Sind Sie unsicher, ob Sie Freiberufler oder Gewerbetreibender sind? Diese Fragen helfen bei der Einordnung:
- Verkaufen Sie Waren, z. B. in einem Laden oder Online-Shop? → Gewerbe
- Arbeiten Sie im Handwerk, der Industrie, Gastronomie oder im Handel? → Gewerbe
- Bieten Sie unterrichtende, beratende, planende oder künstlerische Leistungen an? → Freiberufler
- Ähnelt Ihre Tätigkeit einem Katalogberuf nach § 18 EStG? → Freiberufler
Im Zweifel gibt das Finanzamt oder ein Steuerberater eine rechtsverbindliche Einschätzung.

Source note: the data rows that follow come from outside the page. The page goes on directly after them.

-- ==== Sys2Proof/Machine/Pool.lean ====
section
/-!
DEFINITION. Pooling (R297 to R299) with the statistics it shares (R276 to R280), and box resampling (R300, R301): their steps and results.
-/

namespace Sys2Proof.Machine

/-! ### FP32 arithmetic -/

/-- 1/n rounded to FP32 with ties to even, from an exact computation. -/
def recip32 (n : Nat) : FV :=
  let k := 64 + Nat.log2 n
  r32 (.fin false (2 * (2 ^ k / n) + (if 2 ^ k % n = 0 then 0 else 1)) (-((k : Int) + 1)))

/-- An FP32 sum, ties to even. -/
def addR (x y : FV) : FV := r32 (x.add y)

/-- An FP32 difference. -/
def subR (x y : FV) : FV := r32 (x.add y.neg)

/-- An FP32 product. -/
def mulR (x y : FV) : FV := r32 (x.mul y)

/-- +0. -/
def zeroV : FV := .fin false 0 0

/-- The clamp of R280. -/
def clampVar (x : FV) : FV := if x.isZero || (x.isNeg && !x.isNan) then zeroV else x

/-- A partial record (R276). -/
structure Partial where
  n : Nat
  shift : FV
  s1 : FV
  s2 : FV
deriving DecidableEq, Repr

/-- A partial over elements in order (R277). -/
def formPartial (xs : List FV) : Partial :=
  match xs with
  | [] => ⟨0, zeroV, zeroV, zeroV⟩
  | x0 :: _ =>
    let ds := xs.map fun x => subR x x0
    ⟨xs.length, x0, fixedTree addR zeroV ds, fixedTree addR zeroV (ds.map fun v => mulR v v)⟩

/-- The merge of a pair (R278). -/
def mergePartial (a b : Partial) : Partial :=
  if a.n = 0 then b else if b.n = 0 then a
  else
    let n2 := r32 (FV.ofInt b.n)
    let dd := subR b.shift a.shift
    ⟨a.n + b.n, a.shift, addR a.s1 (addR b.s1 (mulR n2 dd)),
      addR a.s2 (addR (addR b.s2 (mulR (mulR (FV.ofInt 2) dd) b.s1)) (mulR n2 (mulR dd dd)))⟩

/-- The result record (R279): MEAN, VAR and RSTD. -/
def finishPartial (d : Dev) (c : CoreId) (eps : FV) (p : Partial) : FV × FV × FV :=
  if p.n = 0 then (zeroV, zeroV, sfn32 d c .rsqrt eps)
  else
    let rn := recip32 p.n
    let h := mulR p.s1 rn
    let v := clampVar (mulR (subR p.s2 (mulR p.s1 h)) rn)
    (addR p.shift h, v, sfn32 d c .rsqrt (addR v eps))

/-! ### Pooling -/

/-- An element (y, x, ch) of a pooling window (R284). -/
def RunOp.poolElem (o : RunOp) (c : CoreId) (y x ch : Nat) : Loc :=
  let base := offIn c (o.addr 1)
  if o.bit 0 16 then ⟨base + ch * o.fd 4 41 21 + y * o.fd 4 20 0, x, none⟩
  else ⟨base + y * o.fd 4 20 0 + x * o.fd 4 41 21, ch, none⟩

/-- The place of pooling step s in modes 0 to 3 (R298); `kb` stays 0. -/
def RunOp.poolCoord (o : RunOp) (s : Nat) : Coord :=
  let kh := o.fd 9 3 0
  let kw := o.fd 9 7 4
  let nb := cdiv o.e1 8
  let xbs := cdiv (gridOf o.e0).2 8
  let mb := s / kw / kh / nb
  ⟨mb / xbs * o.xbp + mb % xbs, s / kw / kh % nb, 0, mb / xbs, mb % xbs, s / kw % kh, s % kw⟩

/-- Channels of group g (R299). -/
def RunOp.groupChans (o : RunOp) (g : Nat) : List Nat :=
  let size := o.fd 7 15 0
  (List.range (min size (o.e1 - g * size))).map fun k => g * size + k

/-- Elements of group g in mode 4. -/
def RunOp.groupLen (o : RunOp) (g : Nat) : Nat := (gridOf o.e0).1 * (gridOf o.e0).2 * (o.groupChans g).length

/-- Groups of mode 4, or of mode 5. -/
def RunOp.groups (o : RunOp) : Nat := if o.poolMode = 4 then cdiv o.e1 (max 1 (o.fd 7 15 0)) else o.e1

/-- Steps of group g (R302): 16 elements each in mode 4, one merge each in mode 5. -/
def RunOp.groupSteps (o : RunOp) (g : Nat) : Nat :=
  if o.poolMode = 4 then cdiv (o.groupLen g) 16 else max 1 (o.fd 7 22 16 - 1)

/-- The group of step s and whether s is the group's last step. -/
def groupOf (steps : Nat → Nat) : Nat → Nat → Nat → Nat × Bool
  | 0, g, _ => (g, true)
  | n + 1, g, s => if s < steps g then (g, decide (s + 1 = steps g)) else groupOf steps n (g + 1) (s - steps g)

/-- Channels of a resampling step (R302). -/
def RunOp.rsmpChans (o : RunOp) : Nat := if o.fd 0 13 12 = 1 then 32 else 8

/-- Steps of a pooling or resampling operation. -/
def RunOp.imageSteps (o : RunOp) : Nat :=
  let g := gridOf o.e0
  match o.op.kind with
  | 4 =>
    if o.poolMode < 4 then g.1 * cdiv g.2 8 * cdiv o.e1 8 * o.fd 9 3 0 * o.fd 9 7 4
    else ((List.range o.groups).map o.groupSteps).sum
  | _ => o.e2 * g.1 * g.2 * cdiv o.e1 o.rsmpChans

/-- The starting value of an accumulator in modes 0 to 3 (R298). -/
def poolStart (mode : Nat) : W32 := if mode = 0 then 0xFF800000 else if mode = 1 then 0x7F800000 else 0x80000000

/-- A step of modes 0 to 3: one tap for 8 positions and 8 channels. -/
def poolTap (d : Dev) (c : CoreId) (o : RunOp) (s : Nat) (x : Cube) : Cube :=
  let q := o.poolCoord s
  let bank := o.bankOf q.row q.nb
  (List.range 64).foldl (fun x k =>
    let m := k / 8
    let j := k % 8
    let ch := 8 * q.nb + j
    let old := v32 (accGet x false bank m j).1
    let v : Option FV := match o.winPos q m with
      | some p => some (if ch < o.e1 then locVal d c o.fmts.a o.fmts.ftzIn (some (o.poolElem c p.1 p.2 ch)) else zeroV)
      | none => if o.poolMode < 2 then none else some zeroV
    match v with
    | none => x
    | some v =>
      let r := match o.poolMode with
        | 0 => old.max v
        | 1 => old.min v
        | _ => old.add v
      accSet x bank m j (c32 r, false)) x

/-- A step of modes 0 to 3 reads a poisoned word. -/
def poolPoison (d : Dev) (c : CoreId) (o : RunOp) (s : Nat) : Bool :=
  let q := o.poolCoord s
  (List.range 64).any fun k =>
    let ch := 8 * q.nb + k % 8
    match o.winPos q (k / 8) with
    | some p => decide (ch < o.e1) && locPoisoned d c (fmtBits o.fmts.a) (some (o.poolElem c p.1 p.2 ch))
    | none => false

/-- Taps of output position (oy, ox) that lie inside the window. -/
def RunOp.tapsIn (o : RunOp) (oy ox : Nat) : Nat :=
  ((List.range (o.fd 9 3 0)).map fun ky => ((List.range (o.fd 9 7 4)).filter fun kx =>
    (o.winPos ⟨0, 0, 0, oy, ox / 8, ky, kx⟩ (ox % 8)).isSome).length).sum

/-- The result of an accumulator in modes 0 to 3, before its conversion (R298). -/
def RunOp.poolResult (o : RunOp) (i : Nat) (v : W32) : FV :=
  if o.poolMode = 3 then
    let p := o.pos i
    let n := if o.bit 0 15 then o.fd 9 3 0 * o.fd 9 7 4 else o.tapsIn p.1 p.2
    if n = 0 then zeroV else mulR (v32 v) (recip32 n)
  else v32 v

/-- The elements of group g in mode 4, in the order oy, ox, channel (R299); none for a supplied zero of a position beyond the window (R286). -/
def RunOp.groupLocs (o : RunOp) (c : CoreId) (g : Nat) : List (Option Loc) :=
  let e := gridOf o.e0
  (List.range (e.1 * e.2)).flatMap fun p => (o.groupChans g).map fun ch =>
    if p / e.2 < o.fd 6 15 0 ∧ p % e.2 < o.fd 6 31 16 then some (o.poolElem c (p / e.2) (p % e.2) ch) else none

/-- Writes a record of mode 4 or 5. -/
def putRecord (d : Dev) (c : CoreId) (o : RunOp) (g : Nat) (ws : List W32) : Dev := putWords d c (offIn c (o.addr 3) + 16 * g) ws

/-- The last step of a group in mode 4: its partial record (R277). -/
def groupPartial (d : Dev) (c : CoreId) (o : RunOp) (g : Nat) : Except FaultCode Dev :=
  let ls := o.groupLocs c g
  if ls.any (locPoisoned d c (fmtBits o.fmts.a)) then .error .poisoned
  else
    let p := formPartial (ls.map (locVal d c o.fmts.a o.fmts.ftzIn))
    .ok (putRecord d c o g [BitVec.ofNat 32 p.n, c32 p.shift, c32 p.s1, c32 p.s2])

/-- The last step of a group in mode 5: its merged record's result (R278, R279). -/
def groupFinish (d : Dev) (c : CoreId) (o : RunOp) (g : Nat) : Except FaultCode Dev :=
  let parts := o.fd 7 22 16
  let off (t : Nat) : Nat := offIn c (o.addr 1) + (g * parts + t) * 16
  if storePoisoned d c (off 0) (16 * parts) then .error .poisoned
  else
    let ps := (List.range parts).map fun t =>
      Partial.mk (storeNat d c (off t) 4) (v32 (word32 d c (off t + 4))) (v32 (word32 d c (off t + 8))) (v32 (word32 d c (off t + 12)))
    let p := fixedTree mergePartial ⟨0, zeroV, zeroV, zeroV⟩ ps
    let r := finishPartial d c (v32 (BitVec.ofNat 32 (o.fd 7 63 32))) p
    .ok (putRecord d c o g [c32 r.1, c32 r.2.1, c32 r.2.2, BitVec.ofNat 32 p.n])

/-! ### Resampling -/

/-- One coordinate of a sample (R301). -/
def sampleCoord (mode n i : Nat) (a b : FV) : FV :=
  let half : FV := .fin false 1 (-1)
  if mode = 2 then
    (if n = 1 then mulR (addR a b) half else addR a (mulR (FV.ofInt i) (mulR (subR b a) (recip32 (n - 1)))))
  else subR (addR a (mulR (.fin false (2 * i + 1) (-1)) (mulR (subR b a) (recip32 n)))) half

/-- The words of a box: Y0, X0, Y1, X1. -/
def boxWord (box : List W64) (k : Nat) : FV := v32 ((box.getD (k / 2) 0 >>> (32 * (k % 2))).setWidth 32)

/-- The coordinate of sample index i along y, or along x. -/
def RunOp.sampleY (o : RunOp) (i : Nat) : FV := sampleCoord (o.fd 0 13 12) (gridOf o.e0).1 i (boxWord o.box 0) (boxWord o.box 2)

/-- Along x. -/
def RunOp.sampleX (o : RunOp) (j : Nat) : FV := sampleCoord (o.fd 0 13 12) (gridOf o.e0).2 j (boxWord o.box 1) (boxWord o.box 3)

/-- A box whose words or coordinates are not all finite samples as NaN (R301). -/
def RunOp.boxBad (o : RunOp) : Bool :=
  !((List.range 4).all fun k => (boxWord o.box k).finite) || !((List.range (gridOf o.e0).1).all fun i => (o.sampleY i).finite) ||
    !((List.range (gridOf o.e0).2).all fun j => (o.sampleX j).finite)

/-- An index as a signed 32-bit integer. -/
def floor32 (v : FV) : Int := (clampInt 32 v.floor).1

/-- The window element at (row, column, channel) by EDGE; none reads as +0 (R301). -/
def RunOp.edgeLoc (o : RunOp) (c : CoreId) (y x : Int) (ch : Nat) : Option Loc :=
  let ih := o.fd 6 15 0
  let iw := o.fd 6 31 16
  let at' (y x : Nat) : Loc := ⟨offIn c (o.addr 1) + y * o.fd 4 20 0 + x * o.fd 4 41 21, ch, none⟩
  if o.bit 0 14 then
    (if 0 ≤ y ∧ y < ih ∧ 0 ≤ x ∧ x < iw then some (at' y.toNat x.toNat) else none)
  else some (at' (clampIdx y ih) (clampIdx x iw))

/-- The elements that a sample of one channel reads: four for bilinear, one for nearest. -/
def RunOp.sampleLocs (o : RunOp) (c : CoreId) (y x : FV) (ch : Nat) : List (Option Loc) :=
  if o.fd 0 13 12 = 1 then
    let half : FV := .fin false 1 (-1)
    [o.edgeLoc c (floor32 (addR y half)) (floor32 (addR x half)) ch]
  else
    let fy := floor32 y
    let fx := floor32 x
    [o.edgeLoc c fy fx ch, o.edgeLoc c fy (fx + 1) ch, o.edgeLoc c (fy + 1) fx ch, o.edgeLoc c (fy + 1) (fx + 1) ch]

/-- The value of a sample (R301). -/
def RunOp.sampleVal (o : RunOp) (d : Dev) (c : CoreId) (y x : FV) (ch : Nat) : FV :=
  let vs := (o.sampleLocs c y x ch).map (locVal d c o.fmts.a o.fmts.ftzIn)
  match vs with
  | [v] => v
  | [p00, p01, p10, p11] =>
    let wy := subR y (FV.ofInt y.floor)
    let wx := subR x (FV.ofInt x.floor)
    let top := addR p00 (mulR wx (subR p01 p00))
    let bot := addR p10 (mulR wx (subR p11 p10))
    addR top (mulR wy (subR bot top))
  | _ => .nan

/-- A resampling step: one sample for a block of channels, its box read when its first sample begins (R301, R302). -/
def rsmpStep (d : Dev) (c : CoreId) (o : RunOp) (s : Nat) : Except FaultCode (Dev × RunOp) :=
  let g := gridOf o.e0
  let w := o.rsmpChans
  let nb := cdiv o.e1 w
  let j := s / nb % g.2
  let i := s / nb / g.2 % g.1
  let b := s / nb / g.2 / g.1
  let boxOff := offIn c (o.addr 2) + 16 * b
  let first := decide (s % (nb * g.2 * g.1) = 0)
  if first && storePoisoned d c boxOff 16 then .error .poisoned
  else
    let o := if first then { o with box := storeWords d c boxOff 2 } else o
    let y := o.sampleY i
    let x := o.sampleX j
    let bad := o.boxBad
    let chans := (List.range (min w (o.e1 - s % nb * w))).map fun k => s % nb * w + k
    if !bad && chans.any fun ch => (o.sampleLocs c y x ch).any (locPoisoned d c (fmtBits o.fmts.a)) then .error .poisoned
    else
      let f := o.fmts
      let base := offIn c (o.addr 3) + b * o.fd 5 62 42 + i * o.fd 5 20 0 + j * o.fd 5 41 21
      let d := chans.foldl (fun d ch =>
        let v := if bad then .nan else o.sampleVal d c y x ch
        let r := convOne d c o ch f.c f.rnd f.ftzOut f.sat true v
        putCodes (countElem r.2 c r.1 false) c base f.c ch [r.1.code]) d
      .ok (d, o)

end Sys2Proof.Machine
end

Wer entscheidet, ob ich Freiberufler bin oder ein Gewerbe habe?
Ob eine Tätigkeit als freiberuflich oder gewerblich eingestuft wird, entscheidet letztendlich das Finanzamt. Bei der Anmeldung Ihrer Selbstständigkeit prüfen die Finanzbehörden, ob Ihre Tätigkeit in die Kategorie der Freien Berufe nach § 18 EStG fällt oder ob ein Gewerbebetrieb nach § 15 EStG vorliegt.
Wenn Ihre Tätigkeit klar in die Liste der Katalogberufe (z. B. Ärzte, Anwälte, Architekten, Journalisten) fällt, wird sie in der Regel als freiberuflich anerkannt. Schwieriger wird es bei katalogähnlichen Berufen oder Tätigkeiten mit gemischten Elementen. Hier entscheidet das Finanzamt anhand der konkreten Arbeitsweise, ob Sie als Freiberufler oder Gewerbetreibender gelten.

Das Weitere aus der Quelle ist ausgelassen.